Psychiatry · Child Psychiatry (ADHD, Autism, Intellectual Disability, Learning Disorders)

A 7-year-old girl has difficulty reading despite normal intelligence, adequate educational exposure, and no sensory deficits. She makes letter reversals (b/d), struggles with phonological decoding, and reads slowly. What is the most likely diagnosis and the core deficit?

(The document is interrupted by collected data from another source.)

-- ==== Sys2Proof/Machine/Phases.lean ====
section
/-! DEFINITION. Machine/Phases.lean: what starts the phases of a tick (R28, R29, R50, R374, R459) and a hedge's commit point
(R51, R267, R271, R316, R360). -/

namespace Sys2Proof.Machine

/-- The RUNNING hedges. -/
def runningIds (s : State) : List Nat := (s.insts.filter fun p => p.2.st == .running).map (·.1)

/-- The clusters that an instance holds. -/
def ownedClusters (s : State) : List Nat := (s.clusters.filter fun p => p.2.owner != 0).map (·.1)

/-! ### WORK (R29, R372) -/

/-- The counts of a queue start over. -/
def freshQueue (q : Queue) : Queue := { q with enq := 0, peak := q.q.length }

/-- A context at WORK cycle 0. -/
def freshCtx (x : Ctx) : Ctx :=
  { x with rdy := [], qN := freshQueue x.qN, qE := freshQueue x.qE, qS := freshQueue x.qS, qW := freshQueue x.qW, qU := freshQueue x.qU }

/-- A sprig at WORK cycle 0. -/
def freshSprig (x : Sprig) : Sprig :=
  { x with c0 := freshCtx x.c0, c1 := freshCtx x.c1, c2 := freshCtx x.c2, c3 := freshCtx x.c3, cycle := 0, divFree := 0, cnt := {} }

/-- A cluster at WORK cycle 0: every count of the tick starts at 0 (R372). -/
def freshCluster (k : Cluster) : Cluster :=
  { k with
    tagPeak := 0, issued := 0, flits := [], tagStall := 0, qleft := none, illegal := none
    landing := [], banks := [], portRead := 0, portWrite := 0, hbmPort := 0
    sprigs := mmap {} (fun _ x => freshSprig x) k.sprigs
    me := { k.me with groupEnd := 0, lastDone := 0, taken := [], began := 0, tickLive := 0, seq := 0, ill := none, busy := 0,
                      stall := 0, cmds := 0, flagged := 0, bits := 0 }
    su := { k.su with taken := [], sweepFree := 0, bndFree := 0, lastDisp := 0, busyS := 0, busyB := 0, stall := 0, updates := 0,
                      flips := 0, sweeps := 0 }
    drw := { k.drw with taken := [], free := 0, busy := 0, stall := 0, cmds := 0, draws := 0, bits := 0, adraws := 0 }
    cnt := { k.cnt with rstall := [] } }

/-- The lane repairs of OPEN have ended (R131). -/
def endLaneRepairs (f : Fabric) : Fabric := { f with d2d := mmap {} (fun _ x => { x with repairing := false }) f.d2d }

/-- WORK_START: OPEN ends, with what its boundary frames leave open decided (R231, R232), and WORK cycle 0 begins at each cluster
(R29). -/
def execWorkStart (s : State) : Result :=
  .next <|
    if ticking s ∧ s.tck.phase = .openP then
      let s1 := (runningIds s).foldl checkPeers s
      modTck { s1 with
        epoch := s1.epoch + 1, fabric := endLaneRepairs s1.fabric
        clusters := mmap {} (fun _ k => freshCluster k) s1.clusters } fun k => { k with phase := .work }
    else s

/-! ### COPPICE (R39, R50, R374, R459) -/

/-- A hedge short of its end marker misses the tick: its clusters stop (R50, R181). -/
def missMarker (s : State) (h : Nat) : State :=
  let i := instAt s h
  if discarded i || i.endMarker || atEndMarker s h then s
  else
    stopClusters (modInst (logErr s
      { sev := .replay, srcType := 0x10, srcInst := h, code := 0x4002, inst := h, detail := h }) h
      fun i => { i with dMissed := true }) h

/-- Publish the six generic counters of a page (R458). -/
def publishCnts (s : State) (pg : Nat) (l : List Nat) : State :=
  modHdr s pg fun h => { h with
    seq := h.seq + 2, tick := s.tck.devTick.setWidth 32
    cnt0 := BitVec.ofNat 32 (l.getD 0 0), cnt1 := BitVec.ofNat 32 (l.getD 1 0), cnt2 := BitVec.ofNat 32 (l.getD 2 0)
    cnt3 := BitVec.ofNat 32 (l.getD 3 0), cnt4 := BitVec.ofNat 32 (l.getD 4 0), cnt5 := BitVec.ofNat 32 (l.getD 5 0) }

/-- The context numbered sprig × 4 + context. -/
def ctxNo (k : Cluster) (n : Nat) : Ctx := ctxAt (sprigAt k (n / 4)) ⟨n % 4, Nat.mod_lt _ (by decide)⟩

/-- A figure of every queue, (sprig × 4 + context) × 5 + queue. -/
def queueFigures (k : Cluster) (f : Queue → Nat) : FMap Nat :=
  (List.range 320).foldl (fun m n => mset m 0 n (f (queueAt (ctxNo k (n / 5)) (n % 5)))) []

/-- What a cluster's pages hold from this COPPICE to the next; the corrections counted from here on belong to that one. -/
def publishedCluster (k : Cluster) : Cluster :=
  { k with
    tagPeakPub := k.tagPeak, flitCorrected := 0, sprigCorrected := 0
    sprigs := mmap {} (fun _ x => { x with pub := x.cnt }) k.sprigs
    me := { k.me with tickFlags := k.me.tickLive, illSeq := k.me.ill.getD k.me.illSeq, corrected := 0 }
    su := { k.su with corrected := 0 }
    cnt := { k.cnt with
      rstallPub := k.cnt.rstall, enqPub := queueFigures k (·.enq), peakPub := queueFigures k (·.peak) } }

/-- The cluster's pages publish their tick-end values (R459). -/
def publishCluster (s : State) (c : Nat) : State :=
  let k := clusterAt s c
  let fl (v : Nat) : Nat := mget k.flits 0 v
  let s1 := publishCnts s (pgClu c 0) [fl 0, fl 1, fl 2, fl 3, k.flitCorrected, k.tagStall]
  let s2 := publishCnts s1 (pgClu c 1) [k.me.busy, k.me.stall, k.me.cmds, k.me.flagged, k.me.corrected, k.me.bits]
  let s3 := publishCnts s2 (pgClu c 2) [sprigSum k (·.busy), sprigSum k (·.dep) + sprigSum k (·.q) + sprigSum k (·.port),
    sprigSum k (·.switch), k.issued, k.sprigCorrected, sprigSum k (·.rnd)]
  let s4 := publishCnts s3 (pgClu c 3) [k.su.busyS, k.su.busyB, k.su.stall, k.su.updates, k.su.flips, k.su.corrected]
  let s5 := publishCnts s4 (pgClu c 4) [k.drw.busy, k.drw.stall, k.drw.cmds, k.drw.draws, k.drw.bits, k.drw.adraws]
  modCluster (publishHdr s5 (pgClu c 5)) c publishedCluster

/-- A hedge's WORK ends: what its mesh and ports still owe is done, the rest of the sprigs' cycles are counted, and every write to a
store has landed (R123, R163, R175). -/
def finishHedge (s : State) (h : Nat) : State :=
  let w := workCycles s
  (clustersOf (instAt s h)).foldl (fun t c => modCluster t c (finishCluster w))
    (if discarded (instAt s h) then s else netTo h w netFuel s)

/-- COPPICE_START: hedges still running stop, the counters are published and compared, and COPPICE takes its share of the phase
correction (R39, R50, R374, R459). -/
def execCoppiceStart (s : State) : Result :=
  .next <|
    if ticking s ∧ s.tck.phase = .work then
      let s0 := (runningIds s).foldl finishHedge s
      let s1 := modTck s0 fun k => { k with phase := .coppice }
      let s2 := (runningIds s1).foldl missMarker s1
      let s3 := (ownedClusters s2).foldl publishCluster s2
      coppiceCorrection ((runningIds s3).foldl compareHedge s3)
    else s

/-! ### COMMIT (R28, R56) -/

/-- Background jobs that the COPPICE leaves unfinished (TCK_BGSTS). -/
def bgUnfinished (k : Tck) : Nat := b2n (k.bgScrub != 0) + b2n k.bgTrim + b2n k.bgFlash + b2n k.bgTel

/-- COMMIT_START: each unfinished background job counts one yield (R56), an unfinished snapshot has used one more COPPICE, and the
window for repairs of the stitch opens (R59, R127). -/
def execCommitStart (s : State) : Result :=
  .next <|
    if ticking s ∧ s.tck.phase = .coppice then
      let s1 := bumpBy (modTck (repairStitch s) fun k => { endCorrection k with phase := .commit }) pgTck 4 (bgUnfinished s.tck)
      if s.tel.pending then bump (modTel s1 fun t => { t with used := t.used + 1 }) 7 2 else s1
    else s

/-! ### The commit point (R33, R34, R51, R267, R271) -/

/-- The commit of a hedge at one instant: windows, carried state, completions, boundary frames, sends, trace, and the supervisors'
mirror record. -/
def commitHedge (s : State) (h : Nat) : State :=
  let s1 := commitWindows s h
  let s2 := (clustersOf (instAt s1 h)).foldl (fun t c => modCluster t c commitCarried) s1
  let s3 := modInst s2 h fun i => { i with committed := true }
  mirrorRecord (annealCommit (releaseSends (sendBoundaryFrames (postOwner s3 h) h) h) h)

/-- Sends of the last committed tick that have not left are abandoned, and the tick in progress diverges (R317, code 0x4005). -/
def lateSends (s : State) (h : Nat) : State :=
  divergeFault (logErr (abandonSends s h)
    { sev := .replay, srcType := 0x22, srcInst := 0x100 + h, code := 0x4005, inst := h, detail := (sendsLeft s h).length }) h

/-- COMMIT_POINT: of a RUNNING hedge in COMMIT whose tick is not discarded (R51). -/
def execCommitPoint (h : InstId) (s : State) : Result :=
  .next <|
    let i := instAt s h.val
    if ticking s ∧ s.tck.phase = .commit ∧ i.st = .running ∧ !i.committed ∧ !(discarded i) then
      if sendsLeft s h.val = [] then commitHedge s h.val else lateSends s h.val
    else s

end Sys2Proof.Machine
end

  • A Intellectual Disability; global cognitive impairment
  • B ADHD inattentive type; sustained attention deficit
  • C Visual processing disorder; visuospatial deficit
  • D Specific Learning Disorder with impairment in reading (Dyslexia); phonological processing deficit
Correct answer: D. Specific Learning Disorder with impairment in reading (Dyslexia); phonological processing deficit

Explanation

Dyslexia (Specific Learning Disorder with impairment in reading in DSM-5) is primarily a phonological processing disorder — difficulty mapping graphemes to phonemes (sounds). This leads to poor decoding, slow reading, and spelling difficulties. Intelligence is normal. Visual processing problems (letter reversals) are a secondary consequence, not the core deficit. IQ-discrepancy criteria have been abandoned in DSM-5 in favor of evidence-based assessment. Early intervention with phonics-based (systematic phonological) instruction is most effective. ADHD can co-occur but sustained attention deficit alone does not explain phonological decoding failure.

Reference: Kaplan & Sadock's Synopsis of Psychiatry, 11th ed.